Since this new convention is exactly how legacy Tree-sitter did things in C/C++, this should only reduce the highlighting differences between legacy modern Tree-sitter grammars. But let me know if you notice any unusual side-effects.
Not sure if it's only since the latest changes, but pointer of pointer declarations (such as char **strv; and beyond) are not highlighted (both variables and structure members, and it seems theme-independent).
And you're on a recent build? That's odd — I added support for that a few days ago.
For reference, if you're unsure if something is theme-dependent or not, run the Editor: Log Cursor Scope command with your cursor inside the token in question. In this example…
int main (char **strv;) {
}
…strv should be variable.parameter.c. If source.js is the only scope listed, that's a strong sign that something got missed.
Yes, I'm using the appimage from the latest build (Pulsar-1.113.2024012204.AppImage). As a function parameter, highlighting works, but not as a variable or structure member. After checking, this isn't new, it's also the case with 1.113 and at least with the penultimate build I have locally (Pulsar-1.113.2024012105.AppImage).
If you find a place where a variable is not scoped as variable when being declared or assigned, then that is a bug.
Not sure it should count, but I note in passing that array item assignments are not highlighted:
strv[n] = "str";
Yes, I'm using the appimage from the latest build (Pulsar-1.113.2024012204.AppImage). As a function parameter, highlighting works, but not as a variable or structure member. After checking, this isn't new, it's also the case with 1.113 and at least with the penultimate build I have locally (Pulsar-1.113.2024012105.AppImage).

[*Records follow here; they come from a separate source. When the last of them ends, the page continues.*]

-- ==== Sys2Proof/Machine/Scalar.lean ====
section
/-! DEFINITION. The integer instructions of the scalar slot (04_iluchezia_bundles.md R129-R131, R135). An instruction
of this file issues as a bundle of its own at the sequencer's next address. -/

namespace Sys2Proof.Machine

/-- A bundle that holds one instruction issues (03_cluster_execution.md R80). -/
def State.slot (s : State) (c : Nat) (b : Bundle256) : Host.Outcome State Fault Refusal :=
  .next (s.onChip (fun k => k.issueSlot c b))

/-- A scalar instruction issues. -/
def State.scalarSlot (s : State) (c : Nat) (i : Scalar) : Host.Outcome State Fault Refusal :=
  s.slot c { nopBundle with scalar := i }

/-- `NOP` (R122, R129). -/
def execNop (c : Nat) (s : State) : Host.Outcome State Fault Refusal :=
  s.scalarSlot c .nop

/-- `ADD` (R130): rs1 + rs2. -/
def execAdd (c : Nat) (rd rs1 rs2 : SReg) (s : State) : Host.Outcome State Fault Refusal :=
  s.scalarSlot c (.alu .add rd rs1 rs2)

/-- `SUB` (R130): rs1 - rs2. -/
def execSub (c : Nat) (rd rs1 rs2 : SReg) (s : State) : Host.Outcome State Fault Refusal :=
  s.scalarSlot c (.alu .sub rd rs1 rs2)

/-- `AND` (R130): rs1 AND rs2. -/
def execAnd (c : Nat) (rd rs1 rs2 : SReg) (s : State) : Host.Outcome State Fault Refusal :=
  s.scalarSlot c (.alu .and rd rs1 rs2)

/-- `OR` (R130): rs1 OR rs2. -/
def execOr (c : Nat) (rd rs1 rs2 : SReg) (s : State) : Host.Outcome State Fault Refusal :=
  s.scalarSlot c (.alu .or rd rs1 rs2)

/-- `XOR` (R130): rs1 XOR rs2. -/
def execXor (c : Nat) (rd rs1 rs2 : SReg) (s : State) : Host.Outcome State Fault Refusal :=
  s.scalarSlot c (.alu .xor rd rs1 rs2)

/-- `SLL` (R130): rs1 shifted left by rs2[5:0]. -/
def execSll (c : Nat) (rd rs1 rs2 : SReg) (s : State) : Host.Outcome State Fault Refusal :=
  s.scalarSlot c (.alu .sll rd rs1 rs2)

/-- `SRL` (R130): rs1 shifted right by rs2[5:0], logical. -/
def execSrl (c : Nat) (rd rs1 rs2 : SReg) (s : State) : Host.Outcome State Fault Refusal :=
  s.scalarSlot c (.alu .srl rd rs1 rs2)

/-- `SRA` (R130): rs1 shifted right by rs2[5:0], arithmetic. -/
def execSra (c : Nat) (rd rs1 rs2 : SReg) (s : State) : Host.Outcome State Fault Refusal :=
  s.scalarSlot c (.alu .sra rd rs1 rs2)

/-- `SLT` (R130): 1 if rs1 < rs2 signed, else 0. -/
def execSlt (c : Nat) (rd rs1 rs2 : SReg) (s : State) : Host.Outcome State Fault Refusal :=
  s.scalarSlot c (.alu .slt rd rs1 rs2)

/-- `SLTU` (R130): 1 if rs1 < rs2 unsigned, else 0. -/
def execSltu (c : Nat) (rd rs1 rs2 : SReg) (s : State) : Host.Outcome State Fault Refusal :=
  s.scalarSlot c (.alu .sltu rd rs1 rs2)

/-- `MUL` (R130): low 64 bits of rs1 times rs2. -/
def execMul (c : Nat) (rd rs1 rs2 : SReg) (s : State) : Host.Outcome State Fault Refusal :=
  s.scalarSlot c (.alu .mul rd rs1 rs2)

/-- `MIN` (R130): signed minimum. -/
def execMin (c : Nat) (rd rs1 rs2 : SReg) (s : State) : Host.Outcome State Fault Refusal :=
  s.scalarSlot c (.alu .min rd rs1 rs2)

/-- `MAX` (R130): signed maximum. -/
def execMax (c : Nat) (rd rs1 rs2 : SReg) (s : State) : Host.Outcome State Fault Refusal :=
  s.scalarSlot c (.alu .max rd rs1 rs2)

/-- `MINU` (R130): unsigned minimum. -/
def execMinu (c : Nat) (rd rs1 rs2 : SReg) (s : State) : Host.Outcome State Fault Refusal :=
  s.scalarSlot c (.alu .minu rd rs1 rs2)

/-- `MAXU` (R130): unsigned maximum. -/
def execMaxu (c : Nat) (rd rs1 rs2 : SReg) (s : State) : Host.Outcome State Fault Refusal :=
  s.scalarSlot c (.alu .maxu rd rs1 rs2)

/-- `ADDI` (R129): sign-extended immediate. -/
def execAddi (c : Nat) (rd rs1 : SReg) (imm : BitVec 16) (s : State) : Host.Outcome State Fault Refusal :=
  s.scalarSlot c (.alui .addi rd rs1 imm)

/-- `ANDI` (R129): sign-extended immediate. -/
def execAndi (c : Nat) (rd rs1 : SReg) (imm : BitVec 16) (s : State) : Host.Outcome State Fault Refusal :=
  s.scalarSlot c (.alui .andi rd rs1 imm)

/-- `ORI` (R129): zero-extended immediate. -/
def execOri (c : Nat) (rd rs1 : SReg) (imm : BitVec 16) (s : State) : Host.Outcome State Fault Refusal :=
  s.scalarSlot c (.alui .ori rd rs1 imm)

/-- `XORI` (R129): zero-extended immediate. -/
def execXori (c : Nat) (rd rs1 : SReg) (imm : BitVec 16) (s : State) : Host.Outcome State Fault Refusal :=
  s.scalarSlot c (.alui .xori rd rs1 imm)

/-- `SLTI` (R129): signed comparison. -/
def execSlti (c : Nat) (rd rs1 : SReg) (imm : BitVec 16) (s : State) : Host.Outcome State Fault Refusal :=
  s.scalarSlot c (.alui .slti rd rs1 imm)

/-- `SLTIU` (R129): unsigned comparison. -/
def execSltiu (c : Nat) (rd rs1 : SReg) (imm : BitVec 16) (s : State) : Host.Outcome State Fault Refusal :=
  s.scalarSlot c (.alui .sltiu rd rs1 imm)

/-- `SLLI` (R129): left shift by an immediate. -/
def execSlli (c : Nat) (rd rs1 : SReg) (sh : BitVec 6) (s : State) : Host.Outcome State Fault Refusal :=
  s.scalarSlot c (.shift .slli rd rs1 sh)

/-- `SRLI` (R129): logical right shift by an immediate. -/
def execSrli (c : Nat) (rd rs1 : SReg) (sh : BitVec 6) (s : State) : Host.Outcome State Fault Refusal :=
  s.scalarSlot c (.shift .srli rd rs1 sh)

/-- `SRAI` (R129): arithmetic right shift by an immediate. -/
def execSrai (c : Nat) (rd rs1 : SReg) (sh : BitVec 6) (s : State) : Host.Outcome State Fault Refusal :=
  s.scalarSlot c (.shift .srai rd rs1 sh)

/-- `LUI` (R129): the immediate shifted left by 16. -/
def execLui (c : Nat) (rd : SReg) (imm : BitVec 21) (s : State) : Host.Outcome State Fault Refusal :=
  s.scalarSlot c (.lui rd imm)

/-- `RDCYC` (R135): the ACLK cycles of the quadrant. -/
def execRdcyc (c : Nat) (rd : SReg) (s : State) : Host.Outcome State Fault Refusal :=
  s.scalarSlot c (.rdcyc rd)

/-- `LIDX` (R135): the iteration index of an active loop. -/
def execLidx (c : Nat) (rd : SReg) (depth : BitVec 2) (s : State) : Host.Outcome State Fault Refusal :=
  s.scalarSlot c (.lidx rd depth)

/-- `RDSPACE` (R135): the launch's space. -/
def execRdspace (c : Nat) (rd : SReg) (s : State) : Host.Outcome State Fault Refusal :=
  s.scalarSlot c (.rdspace rd)

end Sys2Proof.Machine
end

OK, that goes on the TODO list. Can you give me a code example for a scenario where highlighting isn't present?
If you find a place where a variable is not scoped as variable when being declared or assigned, then that is a bug.
Not sure it should count, but I note in passing that array item assignments are not highlighted:
strv[n] = "str";
Yeah, this one isn't a regression, but you can certainly make the argument. Not a major priority right now, but it's worth remembering.
OK, that goes on the TODO list. Can you give me a code example for a scenario where highlighting isn't present?
struct {
char **strv;
};
void f (void) {
char **strv = NULL;
char **strv1;
}
Pointer-of-pointer variable declarations are addressed in this commit.
It looks like the new system is assuming that if the last letter is upper case, then many things are macros, and if the last letter is not upper case, they are not macros. This includes functions and variables as well as actual macros. It doesn't seem to affect the case when a function is being called, only when it is being declared or defined. See the screenshot below with a minimal example of the behavior for different combinations of types.
Previously, I believe it only ever highlighted items as macros if the entire word was upper case. Interestingly, both systems don't identify an all-caps macro definition as a macro if it doesn't have a specific value after the name. Also, ideally it would be nice if macros were determined by checking if there was a #define before the name, which would clearly distinguish them from variable definitions and function definitions, and then if it used that to determine which items are macros further down in the file too (not just checking for all caps), but I'm sure that's not in the scope of this issue, since even the old system didn't do that.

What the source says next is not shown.